Personalisation Parameters

Personalisation parameters allow you to create content dynamically, and addressed to each individual.

Some examples of parameters you can choose to use in your script:

TagExample
{{username}}Hi {{username|Anna}}, welcome to your script.
{{location}}Welcome to sunny {{location|Barcelona}}
{{exercise_name}}Up next {{exercise_name|squats}}
{{number_of_reps}}The next exercise consists of {{number_of_reps|15}}
{{duration}}Keep going. Only {{duration|10}} seconds left.
{{speed}}You are running at {{speed|4:40}} minutes per kilometre
{{bpm}}Your heart rate is {{bpm|150}} beats per minute.

Comments

The script supports two types of comments:

TagExample
<<comment::default>><<comment:: please add some horn sounds here>>
<<sectionName::default>><<sectionName::Introduction>>

See here an example of a script:

  • A simple example script can look something like this:

<<sectionName::default>> Hello world.

  • A more complicated example script can look something like this:*

scriptText="<<sectionName::hello>> Hello world {{username|buddy}}"

Script Sections

A script can be divided into script sections. A script section does not only help to organise and better manage your content but also makes it possible to make your content more dynamic by changing parameter settings within a script (such as: speakers, effects, speed, etc.) A section is a comment, and will be included in the script but ignored by processing.

ScriptSections are useful for and need to be defined for when using a sound design and/or when creating audio with multiple speakers.

A sample script with sound segments looks like this:

<<soundSegment::intro>>
<<sectionName::intro>>
This is the first part of speech with a sound in the background
<<soundSegment::main>>
<<sectionName::main>>
This is the main part of my script. Also with a backing track
<<soundSegment::outro>>
<<sectionName::outro>>
And this is the end. 
<<soundEffect::effect1>>
<<sectionName::effect>>

Each SciptSection can be assigned a different speaker, by defining sections in the speech call. Read more about multiple speakers in one script here.

A sample script with two sections for the purpose of using different speakers could look like this:

scriptText="<<sectiongreeting>> Hello world.<<sectionName::goodbye>> It was so nice to meet you."

❗️

The length of a script section is limited to 4000 characters

Sound Design Annotation

Sound Design annotations allow you to create dynamic background tracks and place sound effects throughout your script.
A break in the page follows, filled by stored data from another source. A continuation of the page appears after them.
/-- KEY_OWNER_CHANGE (R187). -/
def keyOwnerChange (m : Master) (p : Fin 56) (value : Word) (d : Dev) : Dev :=
  guarded d m (HIF_KPp_OWN p).ofs (fun d =>
    let was := fld d (HIF_KPp_OWN_OWNER p)
    let d := storeAt d m (HIF_KPp_OWN p).ofs value
    if fld d (HIF_KPp_OWN_OWNER p) = was then d
    else setFld (clearPage d (p + 8)) (CIP_PAGEp_STATUS_OWNER (p + 8)) (fld d (HIF_KPp_OWN_OWNER p)))

/-! ### The engines (R194, R195) -/

def engineState (d : Dev) (e : Nat) : Nat := fld d ⟨engineReg e, 31, 30⟩
def enginesOk (d : Dev) : Nat := fld d CIP_STATUS_ENGINES_OK

/-- An engine of group B: 8 to 15, and spare 17 (R193). -/
def inGroupB (e : Nat) : Bool := decide (8 ≤ e) && decide (e < 16) || e == 17

/-- A working engine: in service, in a group that has power (R193). -/
def engineWorks (d : Dev) (e : Nat) : Bool := engineState d e == 0 && domainOn d (if inGroupB e then 44 else 43)

def workingEngines (d : Dev) : List Nat := (List.range 18).filter (engineWorks d)

/-- Two engines that a unit may have gone to (R193): different, working, and one of each group while both groups have a working one. -/
def enginePair (d : Dev) (a b : Nat) : Bool :=
  let ws := workingEngines d
  a != b && engineWorks d a && engineWorks d b && (inGroupB a != inGroupB b || !(ws.any inGroupB && ws.any (fun e => !inGroupB e)))

/-- The number of working engines, and CAPACITY_LOW (R195). -/
def syncEngines (d : Dev) : Dev :=
  let n := (workingEngines d).length
  let low := decide (n < 8)
  let was := flag d CIP_STATUS_CAPACITY_LOW
  let d := setFlag (setFld d CIP_STATUS_ENGINES_OK n) CIP_STATUS_CAPACITY_LOW low
  if low && !was then raiseCip d cpCapacity else d

/-- The engine leaves service: its group's spare takes its place where it stands by, else the group runs with one engine
fewer (R194, R195). A retired spare in service is not replaced. -/
def retireEngine (d : Dev) (e : Nat) : Dev :=
  if engineState d e = 2 then d
  else
    let inService := engineState d e == 0
    let d := raiseCip (setFld d ⟨engineReg e, 31, 30⟩ 2) cpRetired
    let d := if (List.range 18).all (fun e => engineState d e == 2) then setFlag d (HDR_STATUS_RETIRED (unitAt 21).base) true else d
    if !inService then d
    else
      let b := inGroupB e
      let spare := if b then 17 else 16
      let used := if b then CIP_STATUS_SPARE_B_USED else CIP_STATUS_SPARE_A_USED
      let d := if e = spare then setFlag d used false else d
      let d := sliceService d spare
      if engineState d spare = 1 ∨ engineState d spare = 3 then
        setFlag (setFlag (setFld d ⟨engineReg spare, 31, 30⟩ 0) used true) (HDR_STATUS_SPARE_IN_USE (unitAt 21).base) true
      else
        syncEngines d

/-- An engine has a mismatch attributed to it (R194). -/
def faultEngine (d : Dev) (e : Nat) : Dev :=
  let d := countFld d ⟨engineReg e, 7, 0⟩
  if fld d CIP_CTL_RETIRE_THR ≤ fld d ⟨engineReg e, 7, 0⟩ then retireEngine d e else d

/-- A mismatch (R194): counted, raised, and attributed by a third working engine. Without one nothing is attributed. (log 215: DEDUCED, unsafe) -/
def engineMismatch (d : Dev) (e : EngineMiss) : Dev :=
  let third := (workingEngines d).any (fun w => w != e.first.val && w != e.second.val)
  let d := raiseCip (count d CIP_MISMATCH) cpMismatch
  if !third then d
  else
    let d := if e.odd = 1 then d else faultEngine d e.first
    if e.odd = 0 then d else faultEngine d e.second

/-- A mismatch of two engines that the unit cannot have gone to is none. -/
def realMiss (d : Dev) (e : EngineMiss) : Bool := enginePair d e.first e.second

/-! ### The transform (R183 to R185) -/

/-- The nonce for a page, direction and counter (R184). -/
def nonce (d : Dev) (p : Nat) (up : Bool) (c : Nat) : List Byte :=
  beBytes 4 (putBits (rd d (CIP_PAGEp_SALT p)) 31 31 (boolBit up)).toNat ++ beBytes 8 c

/-- The additional authenticated data: header bits 63:24 (R183). -/
def aadOf (hdr : Nat) : List Byte := beBytes 5 (hdr / 0x1000000)

/-- The first candidate counter that authenticates, of n from c on, each below the limit (R185). -/
def findCounter (d : Dev) (key : BitVec 256) (p hdr : Nat) (ct tag : List Byte) : Nat → Nat → Option Nat
  | 0, _ => none
  | n + 1, c =>
    if ctrLimit d ≤ c then none
    else if gcmTagBytes key (nonce d p false c) (aadOf hdr) ct = tag then some c
    else findCounter d key p hdr ct tag n (c + 1)

/-- No candidate authenticates (R181 rule 6, R185). -/
def authFail (d : Dev) (k : Nat) : Dev :=
  let d := raiseCip (count (count d CIP_AUTH_FAIL) (CIP_PAGEp_AUTH_FAIL (k / 4))) cpAuthFail
  let s := keySlot d k
  let d := setSlot d k { s with fails := s.fails + 1 }
  if s.fails + 1 = 16 then raiseCip (setRegBit d (CIP_PAGEp_STATUS (k / 4)) (8 + k % 4) true) cpRefused else d

/-- A ciphered downstream unit of page p (R181 rules 3 to 8, R195): its plaintext, or none where it is dropped. -/
def decipher (d : Dev) (p slot hdr : Nat) (payload : List Byte) (mis : Option EngineMiss) (overrun : Bool) :
    Dev × Option (List Byte) :=
  let k := 4 * p + slot
  if payload.length < 17 then (count d CIP_SHORT, none)
  else if !slotLoaded d k then (count d CIP_NO_KEY, none)
  else if slotExhausted d k then (count d CIP_EXH_DISCARD, none)
  else if overrun || decide (enginesOk d < 2) then (count d CIP_OVERRUN, none)
  else
    let ct := payload.take (payload.length - 16)
    let tag := payload.drop (payload.length - 16)
    let key := (keySlot d k).key
    let e := rxCtr d k
    match findCounter d key p hdr ct tag (fld d CIP_CTL_RX_WIN) e with
    | none => (authFail d k, none)
    | some c =>
      match mis.filter (realMiss d) with
      | some q => (engineMismatch d q, none)
      | none =>
        let d := countBy (setRxCtr d k (c + 1)) CIP_RX_SKIPPED (c - e)
        let s := keySlot d k
        let d := checkExhausted (count (setSlot d k { s with fails := 0 }) CIP_UNITS_RX) k
        (d, some (gcmXor key (nonce d p false c) ct))

/-- A downstream unit that ENC passes to CIP (R181): the bytes that go on, or none. page is the page of an OAM 0 unit's
endpoint. -/
def cipDown (d : Dev) (x : Line) (hdr : Nat) (oam : Bool) (page : Nat) (payload : List Byte) (mis : Option EngineMiss)
    (overrun : Bool) : Dev × Option (List Byte) :=
  let p := if oam then mgmtPage d x else page
  if !oam && decide (page < 8) then (count d CIP_PAGE_BAD, none)
  else if pageGcm d p then decipher d p (bitsOf hdr 29 28) hdr payload mis overrun
  else (d, some payload)

/-- Frame bytes cut into units of n bytes (R176). The fuel bounds their number. -/
def fragments : Nat → Nat → List Byte → List (List Byte)
  | 0, _, _ => []
  | k + 1, n, bs => if bs.length ≤ n then [bs] else bs.take n :: fragments k n (bs.drop n)

/-- The line units of the pieces of a frame: from transmit counter c under a key slot, or in clear (R172, R183). -/
def formUnits (d : Dev) (key : Option (BitVec 256 × Nat × Nat)) (tag : Nat) (oam time : Bool) : Nat → List (List Byte) → List LineUnit
  | _, [] => []
  | c, b :: t =>
    let last := t.isEmpty
    (match key with
      | none => { hdr := headerWord (headerTop b.length tag 0 (boolBit last) (boolBit oam) (boolBit time)), payload := b, tc := false, seq := 0 }
      | some (ky, p, slot) =>
        let hdr := headerWord (headerTop (b.length + 16) tag slot (boolBit last) (boolBit oam) (boolBit time))
        let ct := gcmXor ky (nonce d p true c) b
        { hdr := hdr, payload := ct ++ gcmTagBytes ky (nonce d p true c) (aadOf hdr) ct, tc := false, seq := 0 })
    :: formUnits d key tag oam time (c + 1) t

/-- An upstream frame is presented to CIP (R182, R186): its line units, or none where it is discarded. Counter values that a
discarded frame consumed are not used again. -/
def cipUp (d : Dev) (page tag : Nat) (oam time : Bool) (pieces : List (List Byte)) (mis : List EngineMiss) : Dev × Option (List LineUnit) :=
  let slot := fldA d (CIP_PAGEp_TXSEL_TX_SLOT page)
  let k := 4 * page + slot
  let n := pieces.length
  if !oam && decide (page < 8) then (count d CIP_PAGE_BAD, none)
  else if !pageGcm d page then (d, some (formUnits d none tag oam time 0 pieces))
  else if !slotLoaded d k then (count d CIP_NO_KEY, none)
  else if slotExhausted d k then (count d CIP_EXH_DISCARD, none)
  else if ctrLimit d < txCtr d k + n then (count (exhaust d k) CIP_EXH_DISCARD, none)
  else if enginesOk d < 2 then (countBy d CIP_OVERRUN n, none)
  else
    let c := txCtr d k
    let d' := checkExhausted (setTxCtr d k (c + n)) k
    let mis := (mis.take n).filter (realMiss d)
    if mis.isEmpty then (countBy d' CIP_UNITS_TX n, some (formUnits d (some ((keySlot d k).key, page, slot)) tag oam time c pieces))
    else (forEach mis engineMismatch d', none)

/-! ### Key messages (R191, R192) -/

/-- The line carries the role of standby while the management keys are mirrored: its key messages are rejected (R199).
(log 39: DEDUCED, unsafe) -/
def mirrorRejects (d : Dev) (x : Line) : Bool := flag d SDL_CFG_KEY_MIRROR && isActive d x.other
You can pick a sound segment to play in the background of a speech section, add a sound effect without speech, or play a speech section without any sound.

To pair a sound segment with a speech section, simply add the sound segment annotation before the speech section annotation:

<<soundSegment::intro>>
<<sectionName::intro>>

To add a sound effect that will play without any speech, add the sound effect annotation:

<<soundEffect::effect1>>
<<sectionName::effect>>

To have a speech section play without any music or sound in the background, define the speech section without defining a sound segment before, and it will play without any background sound.

<<sectionName::hello>>